● **Work instructions**
Look in the material below for the line holding "not fit. -/". Set it down exactly, with each later line up to and including the line holding "[codeField 20 (fineOf".

● **Input for this task**
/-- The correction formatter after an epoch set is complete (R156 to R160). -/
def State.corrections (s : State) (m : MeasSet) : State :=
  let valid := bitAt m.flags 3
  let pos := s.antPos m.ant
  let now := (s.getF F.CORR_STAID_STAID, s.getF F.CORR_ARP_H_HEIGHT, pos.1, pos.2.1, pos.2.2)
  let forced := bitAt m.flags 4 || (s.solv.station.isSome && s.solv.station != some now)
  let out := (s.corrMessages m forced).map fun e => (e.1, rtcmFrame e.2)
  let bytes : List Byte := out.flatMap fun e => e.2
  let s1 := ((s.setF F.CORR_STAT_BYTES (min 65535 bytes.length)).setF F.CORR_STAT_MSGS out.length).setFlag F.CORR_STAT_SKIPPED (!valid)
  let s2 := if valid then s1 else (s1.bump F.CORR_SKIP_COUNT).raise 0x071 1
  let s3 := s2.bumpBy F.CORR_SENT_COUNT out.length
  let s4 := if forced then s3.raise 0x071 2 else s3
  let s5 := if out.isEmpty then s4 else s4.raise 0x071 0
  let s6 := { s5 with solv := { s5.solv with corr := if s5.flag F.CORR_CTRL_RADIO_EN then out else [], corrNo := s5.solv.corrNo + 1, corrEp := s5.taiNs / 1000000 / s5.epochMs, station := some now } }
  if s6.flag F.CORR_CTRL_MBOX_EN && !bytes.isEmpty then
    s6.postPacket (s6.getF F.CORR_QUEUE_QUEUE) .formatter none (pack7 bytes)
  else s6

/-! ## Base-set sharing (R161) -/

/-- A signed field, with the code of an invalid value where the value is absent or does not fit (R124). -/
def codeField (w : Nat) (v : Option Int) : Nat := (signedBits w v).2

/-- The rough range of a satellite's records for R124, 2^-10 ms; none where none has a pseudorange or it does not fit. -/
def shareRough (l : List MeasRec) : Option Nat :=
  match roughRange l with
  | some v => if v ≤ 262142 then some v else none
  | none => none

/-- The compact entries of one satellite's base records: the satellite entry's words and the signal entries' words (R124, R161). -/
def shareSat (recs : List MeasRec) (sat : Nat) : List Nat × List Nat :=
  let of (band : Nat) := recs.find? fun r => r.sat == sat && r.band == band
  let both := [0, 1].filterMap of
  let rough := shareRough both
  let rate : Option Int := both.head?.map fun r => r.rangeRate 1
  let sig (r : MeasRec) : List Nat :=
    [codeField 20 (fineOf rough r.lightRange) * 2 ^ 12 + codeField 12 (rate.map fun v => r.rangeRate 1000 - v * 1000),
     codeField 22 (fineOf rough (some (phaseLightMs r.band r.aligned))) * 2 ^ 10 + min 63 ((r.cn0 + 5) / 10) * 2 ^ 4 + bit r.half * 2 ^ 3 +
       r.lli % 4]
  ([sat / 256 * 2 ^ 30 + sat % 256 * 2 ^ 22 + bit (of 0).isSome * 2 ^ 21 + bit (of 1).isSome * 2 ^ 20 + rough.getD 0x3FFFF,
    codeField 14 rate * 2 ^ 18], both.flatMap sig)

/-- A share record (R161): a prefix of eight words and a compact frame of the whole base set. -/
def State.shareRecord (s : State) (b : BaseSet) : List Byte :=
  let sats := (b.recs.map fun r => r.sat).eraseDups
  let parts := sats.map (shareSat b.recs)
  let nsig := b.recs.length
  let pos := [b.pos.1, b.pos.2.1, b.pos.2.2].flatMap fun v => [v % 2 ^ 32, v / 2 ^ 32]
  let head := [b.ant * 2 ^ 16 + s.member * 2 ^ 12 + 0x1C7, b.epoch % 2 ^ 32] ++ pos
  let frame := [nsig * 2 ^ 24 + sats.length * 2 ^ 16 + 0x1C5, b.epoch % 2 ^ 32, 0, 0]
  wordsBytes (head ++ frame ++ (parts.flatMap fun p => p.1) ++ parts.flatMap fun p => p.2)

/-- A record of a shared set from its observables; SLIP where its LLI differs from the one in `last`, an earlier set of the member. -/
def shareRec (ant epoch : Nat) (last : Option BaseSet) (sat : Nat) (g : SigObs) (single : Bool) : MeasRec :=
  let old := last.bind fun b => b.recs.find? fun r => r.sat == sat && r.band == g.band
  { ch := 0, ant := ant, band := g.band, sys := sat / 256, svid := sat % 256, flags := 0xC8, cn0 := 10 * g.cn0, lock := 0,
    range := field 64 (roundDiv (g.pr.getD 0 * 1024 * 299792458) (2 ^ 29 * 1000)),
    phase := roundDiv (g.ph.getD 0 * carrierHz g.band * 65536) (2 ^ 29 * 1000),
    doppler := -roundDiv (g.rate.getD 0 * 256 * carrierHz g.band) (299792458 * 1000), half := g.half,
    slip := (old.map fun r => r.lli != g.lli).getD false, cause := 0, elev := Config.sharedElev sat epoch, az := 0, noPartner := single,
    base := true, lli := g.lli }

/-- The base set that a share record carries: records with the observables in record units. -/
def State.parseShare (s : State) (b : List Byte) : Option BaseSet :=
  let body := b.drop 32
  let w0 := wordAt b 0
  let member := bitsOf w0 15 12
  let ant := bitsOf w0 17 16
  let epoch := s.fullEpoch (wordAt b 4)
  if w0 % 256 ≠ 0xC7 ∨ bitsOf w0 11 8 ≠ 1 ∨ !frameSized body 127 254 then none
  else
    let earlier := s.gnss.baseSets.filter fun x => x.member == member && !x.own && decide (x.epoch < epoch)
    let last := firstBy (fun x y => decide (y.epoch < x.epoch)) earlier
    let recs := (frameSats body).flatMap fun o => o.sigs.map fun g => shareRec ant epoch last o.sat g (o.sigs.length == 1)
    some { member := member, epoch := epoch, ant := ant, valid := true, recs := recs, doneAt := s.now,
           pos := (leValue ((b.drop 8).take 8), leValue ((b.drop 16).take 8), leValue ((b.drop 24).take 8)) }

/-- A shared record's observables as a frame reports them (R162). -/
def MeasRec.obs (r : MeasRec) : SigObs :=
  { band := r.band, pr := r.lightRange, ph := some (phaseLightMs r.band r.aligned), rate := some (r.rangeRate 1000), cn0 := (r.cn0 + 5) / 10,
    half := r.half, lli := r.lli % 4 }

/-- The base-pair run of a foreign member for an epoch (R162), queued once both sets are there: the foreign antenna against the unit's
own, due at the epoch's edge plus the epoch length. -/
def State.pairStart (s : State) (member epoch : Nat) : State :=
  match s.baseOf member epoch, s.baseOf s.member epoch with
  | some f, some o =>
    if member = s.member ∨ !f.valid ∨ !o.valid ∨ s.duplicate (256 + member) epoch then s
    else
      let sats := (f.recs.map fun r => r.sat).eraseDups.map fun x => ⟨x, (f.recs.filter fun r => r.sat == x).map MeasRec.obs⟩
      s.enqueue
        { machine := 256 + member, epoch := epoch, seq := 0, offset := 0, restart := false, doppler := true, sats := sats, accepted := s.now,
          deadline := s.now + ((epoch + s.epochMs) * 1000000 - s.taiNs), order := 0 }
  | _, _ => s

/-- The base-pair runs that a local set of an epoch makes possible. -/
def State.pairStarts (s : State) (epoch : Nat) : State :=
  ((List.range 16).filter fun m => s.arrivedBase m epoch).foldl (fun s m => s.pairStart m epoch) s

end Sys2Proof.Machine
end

● **Written answer**
/-- The rough range of a satellite's records for R124, 2^-10 ms; none where none has a pseudorange or it does not fit. -/
def shareRough (l : List MeasRec) : Option Nat :=
  match roughRange l with
  | some v => if v ≤ 262142 then some v else none
  | none => none

/-- The compact entries of one satellite's base records: the satellite entry's words and the signal entries' words (R124, R161). -/
def shareSat (recs : List MeasRec) (sat : Nat) : List Nat × List Nat :=
  let of (band : Nat) := recs.find? fun r => r.sat == sat && r.band == band
  let both := [0, 1].filterMap of
  let rough := shareRough both
  let rate : Option Int := both.head?.map fun r => r.rangeRate 1
  let sig (r : MeasRec) : List Nat :=
    [codeField 20 (fineOf rough r.lightRange) * 2 ^ 12 + codeField 12 (rate.map fun v => r.rangeRate 1000 - v * 1000),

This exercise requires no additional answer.